— Но, я не думаю, что наших слишком много. Мне кажется, что представителей других национальностей в руководстве Советского Союза гораздо больше. Много, например, южан: украинцев, грузин и армян. Но, больше всего все-таки евреев среди партийных руководителей, так мне кажется. Вот только мне это все равно. Я же тоже интернационалистка и считаю, что все люди равны. Национальность лишь устаревший формальный признак. Главное — это совсем не национальность, а способности самого человека.
Выслушав мнение любовницы, я сказал:
— Хм, а тогда скажи-ка мне, Эльза, как ты смотришь на то, чтобы вообще все национальности в СССР упразднить, а сделать единую запись. Например, ввести советскую национальность и везде в документах писать «советский человек». Ведь национальность — это анахронизм в стране, строящей коммунизм, где человек человеку друг, товарищ и брат.

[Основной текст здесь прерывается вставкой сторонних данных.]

-- ==== Sys2Proof/Laws/SMap.lean ====
section
/-!
SUPPORT. Reading a sparse map after a change, and the canonical form kept by every change.
-/

namespace Sys2Proof.Machine

variable {α : Type}

@[simp] theorem sfind_nil (i : Nat) : sfind ([] : SMap α) i = none := rfl

theorem sfind_sins (m : SMap α) (i j : Nat) (y : α) : sfind (sins m i y) j = if j = i then some y else sfind m j := by
  induction m with
  | nil => simp [sins, sfind]
  | cons kx m ih => grind [sins, sfind]

theorem sfind_sdel (m : SMap α) (i j : Nat) : sfind (sdel m i) j = if j = i then none else sfind m j := by
  induction m with
  | nil => simp [sdel, sfind]
  | cons kx m ih => grind [sdel, sfind]

theorem sfind_smod (m : SMap α) (i j : Nat) (f : α → α) :
    sfind (smod m i f) j = if j = i then (sfind m i).map f else sfind m j := by
  unfold smod
  cases h : sfind m i <;> grind [sfind_sins]

@[simp] theorem sget_nil (d : α) (i : Nat) : sget d [] i = d := rfl

theorem sget_sput [DecidableEq α] (d : α) (m : SMap α) (i j : Nat) (y : α) :
    sget d (sput d m i y) j = if j = i then y else sget d m j := by
  unfold sput sget
  grind [sfind_sins, sfind_sdel]

@[simp] theorem sget_sput_same [DecidableEq α] (d : α) (m : SMap α) (i : Nat) (y : α) : sget d (sput d m i y) i = y := by
  simp [sget_sput]

theorem sget_sput_other [DecidableEq α] (d : α) (m : SMap α) (i j : Nat) (y : α) (h : j ≠ i) :
    sget d (sput d m i y) j = sget d m j := by
  simp [sget_sput, h]

@[simp] theorem sfind_sins_same (m : SMap α) (i : Nat) (y : α) : sfind (sins m i y) i = some y := by simp [sfind_sins]

theorem sfind_sins_other (m : SMap α) (i j : Nat) (y : α) (h : j ≠ i) : sfind (sins m i y) j = sfind m j := by
  simp [sfind_sins, h]

theorem sfind_smod_other (m : SMap α) (i j : Nat) (f : α → α) (h : j ≠ i) : sfind (smod m i f) j = sfind m j := by
  simp [sfind_smod, h]

@[simp] theorem sfind_smod_same (m : SMap α) (i : Nat) (f : α → α) : sfind (smod m i f) i = (sfind m i).map f := by
  simp [sfind_smod]

/-! ## The canonical form -/

theorem sortedFrom_mono (m : SMap α) (a b : Nat) (h : a ≤ b) (hb : sortedFrom b m = true) : sortedFrom a m = true := by
  cases m with
  | nil => rfl
  | cons kx m => grind [sortedFrom]

theorem sortedFrom_sins (m : SMap α) (lo i : Nat) (y : α) (hi : lo ≤ i) (h : sortedFrom lo m = true) :
    sortedFrom lo (sins m i y) = true := by
  induction m generalizing lo with
  | nil => simp [sins, sortedFrom, hi]
  | cons kx m ih => grind [sins, sortedFrom, sortedFrom_mono]

theorem sortedFrom_filter (m : SMap α) (lo : Nat) (q : Nat × α → Bool) (h : sortedFrom lo m = true) :
    sortedFrom lo (m.filter q) = true := by
  induction m generalizing lo with
  | nil => rfl
  | cons kx m ih =>
    have h' : lo ≤ kx.1 ∧ sortedFrom (kx.1 + 1) m = true := by simpa [sortedFrom] using h
    have := ih _ h'.2
    rw [List.filter_cons]
    split
    · simp [sortedFrom, h'.1, this]
    · exact sortedFrom_mono _ _ _ (by omega) this

theorem sdel_eq_filter (m : SMap α) (i : Nat) : sdel m i = m.filter (fun kx => !(i = kx.1)) := by
  induction m with
  | nil => rfl
  | cons kx m ih => grind [sdel]

theorem all_sins (m : SMap α) (i : Nat) (y : α) (q : Nat × α → Bool) (hy : q (i, y) = true) (h : m.all q = true) :
    (sins m i y).all q = true := by
  induction m with
  | nil => simp [sins, hy]
  | cons kx m ih => grind [sins]

/-- A write keeps the canonical form. -/
theorem canonical_sput [DecidableEq α] (d : α) (m : SMap α) (i : Nat) (y : α) (h : canonical d m = true) :
    canonical d (sput d m i y) = true := by
  simp only [canonical, Bool.and_eq_true] at h ⊢
  unfold sput
  split
  · rw [sdel_eq_filter]
    exact ⟨sortedFrom_filter _ _ _ h.1, by simp only [List.all_eq_true] at h ⊢; intro x hx; exact h.2 x ((List.mem_filter.mp hx).1)⟩
  · rename_i hy
    exact ⟨sortedFrom_sins _ _ _ _ (Nat.zero_le _) h.1, all_sins _ _ _ _ (by simpa using hy) h.2⟩

/-- A filter keeps the canonical form. -/
theorem canonical_filter [DecidableEq α] (d : α) (m : SMap α) (q : Nat × α → Bool) (h : canonical d m = true) :
    canonical d (m.filter q) = true := by
  simp only [canonical, Bool.and_eq_true, List.all_eq_true] at h ⊢
  exact ⟨sortedFrom_filter _ _ _ h.1, fun x hx => h.2 x ((List.mem_filter.mp hx).1)⟩

end Sys2Proof.Machine
end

Не так ли?
— Ну, так, наверное, самое правильное! И почему никто до сих пор не догадался? — одобрила она.
А я развил собственную мысль:
— Тогда получается, что все национальные республики следует упразднить, чтобы СССР стал единым государством.

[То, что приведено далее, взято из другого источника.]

-- ==== Sys2Proof/Laws/Operands.lean ====
section
/-!
SUPPORT. What the shared pipeline of Operands.lean does: which threads execute, and what each register holds after the results
are written.
-/

namespace Sys2Proof.Machine

open Sys2Proof

/-! ## Threads -/

theorem threadsOf_lt (m : Mask) (t : Nat) (h : t ∈ threadsOf m) : t < 128 := by
  unfold threadsOf at h
  split at h
  · cases h
  · simpa using (List.mem_filter.mp h).1

theorem threadsOf_nodup (m : Mask) : (threadsOf m).Nodup := by
  unfold threadsOf
  split
  · exact List.nodup_nil
  · exact (List.nodup_range).filter _

theorem enabledThreads_lt (p : Path) (t : Nat) (h : t ∈ enabledThreads p) : t < 128 :=
  threadsOf_lt _ _ (List.mem_filter.mp h).1

theorem enabledThreads_nodup (p : Path) : (enabledThreads p).Nodup := (threadsOf_nodup _).filter _

theorem vecThreads_fst (g : Group) (p : Path) : ((vecThreads g p).map (·.1)).Sublist (enabledThreads p) := by
  unfold vecThreads
  generalize enabledThreads p = l
  induction l with
  | nil => simp
  | cons t l ih =>
    by_cases h1 : (pGet g (mGuard p.mode) t).poi = true
    · simp only [List.filterMap_cons, h1, if_true, List.map_cons]
      exact ih.cons_cons t
    · by_cases h2 : ((pGet g (mGuard p.mode) t).val != mSense p.mode) = true
      · simp only [List.filterMap_cons, h1, h2, if_true]
        exact ih.cons_cons t
      · simp only [List.filterMap_cons, h1, h2]
        exact ih.cons t

theorem vecThreads_nodup (g : Group) (p : Path) : ((vecThreads g p).map (·.1)).Nodup :=
  (vecThreads_fst g p).nodup (enabledThreads_nodup p)

theorem vecThreads_lt (g : Group) (p : Path) (t : Nat × Option Token) (h : t ∈ vecThreads g p) : t.1 < 128 :=
  enabledThreads_lt p _ ((vecThreads_fst g p).subset (List.mem_map_of_mem h))

/-- R12: a uniform instruction executes at most once. -/
theorem uniThreads_length (g : Group) (p : Path) : (uniThreads g p).length ≤ 1 := by
  unfold uniThreads
  split
  · exact Nat.le_refl 1
  · exact List.length_take_le 1 _

theorem uniThreads_subset (g : Group) (p : Path) (t : Nat × Option Token) (h : t ∈ uniThreads g p) : t ∈ vecThreads g p := by
  unfold uniThreads at h
  split at h
  · rename_i x hx
    simp only [List.mem_singleton] at h
    exact h ▸ List.mem_of_find?_eq_some hx
  · exact List.mem_of_mem_take h

theorem execThreads_nodup (u : Bool) (g : Group) (p : Path) : ((execThreads u g p).map (·.1)).Nodup := by
  unfold execThreads
  split
  · have := uniThreads_length g p
    match h : uniThreads g p with
    | [] => simp
    | [x] => simp
    | x :: y :: l => rw [h] at this; simp at this
  · exact vecThreads_nodup g p

theorem execThreads_lt (u : Bool) (g : Group) (p : Path) (t : Nat × Option Token) (h : t ∈ execThreads u g p) : t.1 < 128 := by
  unfold execThreads at h
  split at h
  · exact vecThreads_lt g p t (uniThreads_subset g p t h)
  · exact vecThreads_lt g p t h

/-! ## Registers -/

theorem regKey_inj (n t n' t' : Nat) (h : t < 128) (h' : t' < 128) : regKey n t = regKey n' t' ↔ n = n' ∧ t = t' := by
  unfold regKey
  omega

theorem vGet_vSet (g : Group) (n t n' t' : Nat) (r : Reg) (h : t < 128) (h' : t' < 128) :
    vGet (vSet g n t r) n' t' = if n' = n ∧ t' = t then r else vGet g n' t' := by
  simp [vGet, vSet, sget_sput, regKey_inj _ _ _ _ h' h]

theorem sGet_sSet (g : Group) (n n' : Nat) (r : Reg) : sGet (sSet g n r) n' = if n' = n then r else sGet g n' := by
  simp [sGet, sSet, sget_sput]

/-- R159, R162: p0 keeps reading true whatever is written. -/
theorem pGet_pSet (g : Group) (n t n' t' : Nat) (r : Pred) (h : t < 128) (h' : t' < 128) :
    pGet (pSet g n t r) n' t' = if n' = n ∧ n ≠ 0 ∧ t' = t then r else pGet g n' t' := by
  unfold pGet pSet
  by_cases h0 : n = 0
  · grind
  · by_cases h1 : n' = 0
    · grind
    · simp [h0, h1, sget_sput, regKey_inj _ _ _ _ h' h]

theorem xGet_xSet (g : Group) (n t n' t' : Nat) (r : Idx) (h : t < 128) (h' : t' < 128) :
    xGet (xSet g n t r) n' t' = if n' = n ∧ t' = t then r else xGet g n' t' := by
  simp [xGet, xSet, sget_sput, regKey_inj _ _ _ _ h' h]

/-- A group that differs from another in its register files only. -/
def Group.sameButRegs (g g' : Group) : Prop := g' = { g with v := g'.v, sr := g'.sr, p := g'.p, x := g'.x }

theorem Group.sameButRegs_refl (g : Group) : g.sameButRegs g := rfl

theorem Group.sameButRegs_trans (a b c : Group) (h : a.sameButRegs b) (h' : b.sameButRegs c) : a.sameButRegs c := by
  unfold Group.sameButRegs at *
  rw [h] at h'
  exact h'

theorem sameButRegs_vSet (g : Group) (n t : Nat) (r : Reg) : g.sameButRegs (vSet g n t r) := rfl
theorem sameButRegs_sSet (g : Group) (n : Nat) (r : Reg) : g.sameButRegs (sSet g n r) := rfl
theorem sameButRegs_xSet (g : Group) (n t : Nat) (r : Idx) : g.sameButRegs (xSet g n t r) := rfl
theorem sameButRegs_pSet (g : Group) (n t : Nat) (r : Pred) : g.sameButRegs (pSet g n t r) := by
  unfold pSet
  split <;> rfl

theorem sameButRegs_foldl {β : Type} (l : List β) (f : Group → β → Group) (hf : ∀ (g : Group) (b : β), g.sameButRegs (f g b)) (g : Group) :
    g.sameButRegs (l.foldl f g) := by
  induction l generalizing g with
  | nil => rfl
  | cons b l ih => exact Group.sameButRegs_trans _ _ _ (hf g b) (ih _)

theorem sameButRegs_writeOut (p : Path) (d : Dst) (g : Group) (t : Nat) (o : ThreadOut) : g.sameButRegs (writeOut p d g t o) := by
  unfold writeOut
  split
  · exact sameButRegs_foldl _ _ (fun g b => by split <;> rfl) _
  · exact sameButRegs_pSet ..
  · rfl
  · split
    · exact sameButRegs_pSet ..
    · rfl
    · exact sameButRegs_foldl _ _ (fun g b => sameButRegs_vSet ..) _
    · exact sameButRegs_foldl _ _ (fun g b => sameButRegs_sSet ..) _
  · rfl

theorem sameButRegs_writes (p : Path) (d : Dst) (outs : List (Nat × ThreadOut)) (g : Group) :
    g.sameButRegs (outs.foldl (fun g o => writeOut p d g o.1 o.2) g) :=
  sameButRegs_foldl outs (fun g o => writeOut p d g o.1 o.2) (fun g b => sameButRegs_writeOut p d g b.1 b.2) g

/-- R193: writing registers does not change what a name means. -/
theorem resolve_sameButRegs (g g' : Group) (h : g.sameButRegs g') (p : Path) (n t : Nat) : resolve g' p n t = resolve g p n t := by
  unfold Group.sameButRegs at h
  unfold resolve
  rw [h]

/-! ## What a result leaves in each register -/

/-- The registers that a result holds. -/
def outRegs (n : Nat) : ThreadOut → Option (List Reg)
  | .words ws => some (ws.map fun w => { val := w })
  | .tok k => some (List.replicate n { val := k.setWidth 32, poi := true })
  | _ => none

/-- What a v-register of a thread holds after a result of that thread is written from register `base` up. -/
def regAfter (old : Reg) (base n width : Nat) (o : ThreadOut) : Reg :=
  match outRegs width o with
  | some rs => if base ≤ n ∧ n < base + rs.length then rs.getD (n - base) {} else old
  | none => old


/-- A predicate after a result is written to it. -/
def predAfter (old : Pred) : ThreadOut → Pred
  | .bool b => { val := b }
  | .tok k => { poi := true, tok := k }
  | _ => old

/-- An index register after a result is written to it. -/
def idxAfter (old : Idx) : ThreadOut → Idx
  | .idx b e => { base := b, bound := e }
  | .tok k => { poi := true, tok := k }
  | _ => old

theorem vGet_fold_words (ws : List Word) (b s t n t' : Nat) (g : Group) (h : t < 128) (h' : t' < 128) :
    vGet ((ws.zip (List.range' s ws.length)).foldl (fun g wk => vSet g (b + wk.2) t { val := wk.1 }) g) n t' =
      if t' = t ∧ b + s ≤ n ∧ n < b + s + ws.length then { val := ws.getD (n - b - s) 0 } else vGet g n t' := by
  induction ws generalizing s g with
  | nil => exact (if_neg fun h => by have := h.2.1; have := h.2.2; simp only [List.length_nil] at this; omega).symm
  | cons w ws ih =>
    simp only [List.length_cons, List.range'_succ, List.zip_cons_cons, List.foldl_cons, ih, vGet_vSet _ _ _ _ _ _ h h']
    by_cases ht : t' = t
    · subst ht
      by_cases h1 : n = b + s
      · subst h1
        rw [if_neg (by omega), if_pos ⟨rfl, rfl⟩, if_pos ⟨rfl, by omega, by omega⟩]
        simp
      · by_cases h2 : b + (s + 1) ≤ n ∧ n < b + (s + 1) + ws.length
        · rw [if_pos ⟨rfl, h2⟩, if_pos ⟨rfl, by omega, by omega⟩]
          have : n - b - s = (n - b - (s + 1)) + 1 := by omega
          simp [this]
        · rw [if_neg (by simp; omega), if_neg (by simp; omega), if_neg (by simp; omega)]
    · simp [ht]

theorem vGet_fold_tok (k : Reg) (m b s t n t' : Nat) (g : Group) (h : t < 128) (h' : t' < 128) :
    vGet ((List.range' s m).foldl (fun g j => vSet g (b + j) t k) g) n t' =
      if t' = t ∧ b + s ≤ n ∧ n < b + s + m then k else vGet g n t' := by
  induction m generalizing s g with
  | zero => exact (if_neg fun h => by have := h.2.1; have := h.2.2; omega).symm
  | succ m ih =>
    simp only [List.range'_succ, List.foldl_cons, ih, vGet_vSet _ _ _ _ _ _ h h']
    by_cases ht : t' = t
    · subst ht
      by_cases h1 : n = b + s
      · subst h1
        simp
      · by_cases h2 : b + (s + 1) ≤ n ∧ n < b + (s + 1) + m
        · rw [if_pos ⟨rfl, h2⟩, if_pos ⟨rfl, by omega, by omega⟩]
        · rw [if_neg (by simp; omega), if_neg (by simp; omega), if_neg (by simp; omega)]
    · simp [ht]

theorem sGet_fold_words (ws : List Word) (b s n : Nat) (g : Group) :
    sGet ((ws.zip (List.range' s ws.length)).foldl (fun g wk => sSet g (b + wk.2) { val := wk.1 }) g) n =
      if b + s ≤ n ∧ n < b + s + ws.length then { val := ws.getD (n - b - s) 0 } else sGet g n := by
  induction ws generalizing s g with
  | nil => exact (if_neg fun h => by have := h.1; have := h.2; simp only [List.length_nil] at this; omega).symm
  | cons w ws ih =>
    simp only [List.length_cons, List.range'_succ, List.zip_cons_cons, List.foldl_cons, ih, sGet_sSet]
    by_cases h1 : n = b + s
    · subst h1
      rw [if_neg (by omega), if_pos rfl, if_pos ⟨by omega, by omega⟩]
      simp
    · by_cases h2 : b + (s + 1) ≤ n ∧ n < b + (s + 1) + ws.length
      · rw [if_pos h2, if_pos ⟨by omega, by omega⟩]
        have : n - b - s = (n - b - (s + 1)) + 1 := by omega
        simp [this]
      · rw [if_neg h2, if_neg h1, if_neg (by omega)]

theorem sGet_fold_tok (k : Reg) (m b s n : Nat) (g : Group) :
    sGet ((List.range' s m).foldl (fun g j => sSet g (b + j) k) g) n =
      if b + s ≤ n ∧ n < b + s + m then k else sGet g n := by
  induction m generalizing s g with
  | zero => exact (if_neg fun h => by have := h.1; have := h.2; omega).symm
  | succ m ih =>
    simp only [List.range'_succ, List.foldl_cons, ih, sGet_sSet]
    by_cases h1 : n = b + s
    · subst h1
      simp
    · by_cases h2 : b + (s + 1) ≤ n ∧ n < b + (s + 1) + m
      · rw [if_pos h2, if_pos ⟨by omega, by omega⟩]
      · rw [if_neg h2, if_neg h1, if_neg (by omega)]

/-- R40, R41: a result written to a v destination: what every v-register holds then. -/
theorem vGet_writeOut (p : Path) (d : Dst) (g : Group) (t n t' : Nat) (o : ThreadOut) (hd : d.file = .v) (h : t < 128) (h' : t' < 128) :
    vGet (writeOut p d g t o) n t' = if t' = t then regAfter (vGet g n t') (resolve g p d.reg t) n d.n o else vGet g n t' := by
  unfold writeOut regAfter
  cases o with
  | words ws =>
    simp only [hd, outRegs, if_true, List.length_map, List.range_eq_range', vGet_fold_words _ _ _ _ _ _ _ h h']
    by_cases ht : t' = t <;> simp [ht]
  | tok k =>
    simp only [hd, outRegs, List.length_replicate, List.range_eq_range', vGet_fold_tok _ _ _ _ _ _ _ _ h h']
    by_cases ht : t' = t <;> simp [ht]
    split <;> rename_i hx
    · rw [List.getElem?_replicate, if_pos (by omega)]; rfl
    · rfl
  | bool b => simp [outRegs, pSet, vGet]; split <;> rfl
  | idx b e => simp [outRegs, xSet, vGet]
  | keep => simp [outRegs]
  | fresh f => simp [outRegs]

— Но, тогда все капиталисты обвинят нас, что мы ущемляем права национальностей, — попыталась возразить Эльза.
— Да и наплевать, — сказал я, заткнув ей рот долгим поцелуем.
Глава 36
Лежа рядом с Эльзой, я ловил себя на том, что после прилета из Казани даже не зашел поздороваться с собственной семьей. Молодая жена и маленький ребенок ждали меня в кремлевской квартире, но я, будучи в Кремле, не сделал ни одного шага в их сторону. В который уже раз я корил себя за то, что не испытываю ни к Аллочке, ни к маленькому Рудику тех чувств, которые должен питать к ним нормальный муж и отец. Вот только я и был не совсем нормальным в своем собственном представлении. Хотя бы по той причине, что я не являлся раньше Менжинским, а оказался в его теле совершенно неожиданно. И я не выбирал для себя именно эту семью, которая мне досталась.

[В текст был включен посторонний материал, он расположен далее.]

-- ==== Sys2Proof/Laws/PerInstr.lean ====
section
/-!
SUPPORT. Statements about each instruction as a word, one lemma for each constructor. The family Format: the word that the
encoder gives an instruction is assigned, has its unused bits clear and reads back as the instruction with every field.
-/

namespace Sys2Proof.Laws

open Sys2Proof

set_option Elab.async false
set_option linter.unusedSimpArgs false
set_option linter.unnecessarySeqFocus false

/-- R153, R174: an instruction word reads back as its instruction, whatever its fields hold. -/
def Format.Statement (i : Instr) : Prop := i.isWord = true → decodeRaw (encode i) = .ok i


/-- R176: a variant of BAR. -/
theorem decodeBar_0 (w : Word) (h : w.extractLsb' 6 2 = 0#2) : decodeBar w =
    need (zeroAt w 4 2 && zeroAt w 8 8 && zeroAt w 21 2) (.barSync (w.extractLsb' 16 5) (w.extractLsb' 0 4)) := by
  rw [decodeBar, h]
  rfl

/-- R176: a variant of BAR. -/
theorem decodeBar_1 (w : Word) (h : w.extractLsb' 6 2 = 1#2) : decodeBar w =
    need (zeroAt w 4 2 && zeroAt w 8 8 && zeroAt w 21 2) (.barArrive (w.extractLsb' 16 5) (w.extractLsb' 0 4)) := by
  rw [decodeBar, h]
  rfl

/-- R176: a variant of BAR. -/
theorem decodeBar_2 (w : Word) (h : w.extractLsb' 6 2 = 2#2) : decodeBar w =
    need (zeroAt w 4 2 && zeroAt w 8 15) (.barWait (w.extractLsb' 0 4)) := by
  rw [decodeBar, h]
  rfl

/-- A word is decoded by the row and the column of its code point. -/
theorem decodeRaw_row (w : Word) (u : Bool) (r c : Nat) (hu : w.getLsbD 31 = u) (hc : (w.extractLsb' 23 4).toNat = c)
    (hr : (w.extractLsb' 27 4).toNat = r) : decodeRaw w = decodeRow u w c r := by
  rw [decodeRaw, hu, hc, hr]

/-- The code point of a word of format V picks its row and its column. -/
theorem decodeRaw_fmtV (cp : BitVec 9) (d : BitVec 7) (ea : Bool) (a : BitVec 7) (eb : Bool) (b : BitVec 7) : decodeRaw (fmtV cp d ea a eb b) =
    decodeRow (cp.getLsbD 8) (fmtV cp d ea a eb b) (cp.extractLsb' 0 4).toNat (cp.extractLsb' 4 4).toNat := by
  simp (disch := omega) only [decodeRaw, fmtV_cp_extract, fmtV_cp_bit, Nat.reduceSub]

/-- The code point of a word of format I picks its row and its column. -/
theorem decodeRaw_fmtI (cp : BitVec 9) (d : BitVec 7) (ea : Bool) (a : BitVec 7) (i : BitVec 8) : decodeRaw (fmtI cp d ea a i) =
    decodeRow (cp.getLsbD 8) (fmtI cp d ea a i) (cp.extractLsb' 0 4).toNat (cp.extractLsb' 4 4).toNat := by
  simp (disch := omega) only [decodeRaw, fmtI_cp_extract, fmtI_cp_bit, Nat.reduceSub]

/-- The code point of a word of format W picks its row and its column. -/
theorem decodeRaw_fmtW (cp : BitVec 9) (d : BitVec 7) (i : BitVec 16) : decodeRaw (fmtW cp d i) =
    decodeRow (cp.getLsbD 8) (fmtW cp d i) (cp.extractLsb' 0 4).toNat (cp.extractLsb' 4 4).toNat := by
  simp (disch := omega) only [decodeRaw, fmtW_cp_extract, fmtW_cp_bit, Nat.reduceSub]

/-- The code point of a word of format B picks its row and its column. -/
theorem decodeRaw_fmtB (cp : BitVec 9) (t : BitVec 4) (o : BitVec 19) : decodeRaw (fmtB cp t o) =
    decodeRow (cp.getLsbD 8) (fmtB cp t o) (cp.extractLsb' 0 4).toNat (cp.extractLsb' 4 4).toNat := by
  simp (disch := omega) only [decodeRaw, fmtB_cp_extract, fmtB_cp_bit, Nat.reduceSub]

Я отдавал себе отчет, что мне тому, которым я был там, в своей прошлой жизни, прожитой мной в будущем, и стал тут, очутившись внезапно в январе 1928 года, гораздо ближе была Эльза. Опытная, опасная и умная, пусть не слишком красивая и молодая, но очень развитая для своего времени женщина, с которой я мог поговорить не только по работе, но и буквально обо всем на свете. Она всегда меня понимала. А если даже Эльза и не могла постичь до конца каких-то деталей, то всегда старалась, ловя на лету каждое мое слово и каждое желание. И я чувствовал, что именно она любит меня по-настоящему, самоотверженно и всей душой. С ней мне было легко, несмотря на всю чудовищную разницу между нами. Ведь она даже не подозревала, кто я на самом деле, как и то, что сама является для меня своеобразным гидом в этой реальности. И, если бы у меня был выбор, то я бы женился на ней, а не на Аллочке, с которой у меня имелось мало общего, зато был общий ребенок.
Можно, конечно, развестись и честно платить алименты, но сейчас я не мог позволить себе ничего подобного. Иначе что обо мне подумают, если в газетах напишут, что новый исполняющий обязанности генсека внезапно бросил жену с маленьким ребенком и женился на своей секретарше? Это будет просто подарком для главреда «Правды» Бухарина! И авторитет мой точно пострадает. Потому я пока не собирался ничего менять, решив для себя, что жена будет и дальше встречать меня дома, оставаясь в неведении относительно конкурентки, а любовница — на работе, прекрасно зная, что у меня есть жена, но смирившись с этим.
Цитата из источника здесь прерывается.